── Information given

/-- The Issue Unit fills the head of the issue queue (R38, R162). An entry of an abandoned wave, back in the queue after a
loss, is filled as its frame in flight was: R36 returns it and R166 lets it leave only with a fate, while the records it
was filled from are gone (log entry 27, DESIGN CHOICE). -/
def Device.fillIssue (d : Device) (stamp : Tick) : FillAnswer :=
  match d.iu.queue.head? with
  | none => .withdraw
  | some e =>
      match e.orphan, e.kind with
      | some b, _ => .fill b
      | none, .ticket => d.fillTicket e.num e.serial stamp
      | none, .void => .fill (.void e.num e.serial)
      | none, .pickup => .fill (.pickup e.num)

/-- The placer's answer for an entry (R36). -/
def Device.fillEntry (d : Device) (stamp : Tick) : TxEntry → FillAnswer
  | .ready ref => d.fillReady ref stamp
  | .slip ref => d.fillSlip ref stamp
  | .offer bid => d.fillOffer bid
  | .mark => .fill .mark
  | .issue => d.fillIssue stamp

/-- The entries asked in turn: the one filled, and those withdrawn on the way (R36). -/
def Device.choose (d : Device) (stamp : Tick) : List TxEntry → Option (TxEntry × Body) × List TxEntry
  | [] => (none, [])
  | e :: rest =>
      match d.fillEntry stamp e with
      | .fill b => (some (e, b), [])
      | .withdraw => ((d.choose stamp rest).1, e :: (d.choose stamp rest).2)
      | .hold => d.choose stamp rest

/-- Entries withdrawn at the choice leave the queue; an OFFER among them clears its batch's marker (R36, R147). -/
def Device.dropAsked (es : List TxEntry) (d : Device) : Device :=
  es.foldl (fun x e => match e with
    | .offer _ => x.withdrawOffer
    | .ready r => x.withdraw (.ready r)
    | .slip r => x.withdraw (.slip r)
    | .mark => x.withdraw .mark
    | .issue => x.withdraw .issue) d

/-- A filled entry leaves the queue and becomes the frame in flight; its start slot begins (R5, R19, R26, R36). -/
def Device.beginFrame (stamp : Stamp) (e : TxEntry) (b : Body) (d : Device) : Device :=
  let f : Frame := { sender := d.strap.addr, cls := d.strap.cls, stamp := stamp, body := b }
  (((d.withdraw e).onFe (fun x =>
    { x with inFlight := some { entry := e, frame := f, gapError := false, rejectReq := false, deferred := none } })).onSck
    (fun k => { k with capture := some stamp })).edge.drive .startSlot

/-- What passes before a start slot: slot times without an edge, and crystal counts (R1, R19). -/
def Device.untilStart (wait : Wait) (d : Device) : Device :=
  (((d.lineReturn).quietLine).passSlots wait.slots).pass wait.elapsed

/-- The station may contend: ON_LINE, a mode other than DOWN, no frame on the line, its idle count at 11, an entry queued
(R26). -/
def Device.mayContend (d : Device) : Bool :=
  d.mayDrive .onLine && !d.frameInHand && decide (11 ≤ d.fe.idleCount) && !d.fe.txq.isEmpty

────

[Your objective]: Copying word for word, give each line of the data above from the first one through the line containing "e.num e.serial stamp", and nothing else.

[The completed task]:
/-- The Issue Unit fills the head of the issue queue (R38, R162). An entry of an abandoned wave, back in the queue after a
loss, is filled as its frame in flight was: R36 returns it and R166 lets it leave only with a fate, while the records it
was filled from are gone (log entry 27, DESIGN CHOICE). -/
def Device.fillIssue (d : Device) (stamp : Tick) : FillAnswer :=
  match d.iu.queue.head? with
  | none => .withdraw
  | some e =>
      match e.orphan, e.kind with
      | some b, _ => .fill b
      | none, .ticket => d.fillTicket e.num e.serial stamp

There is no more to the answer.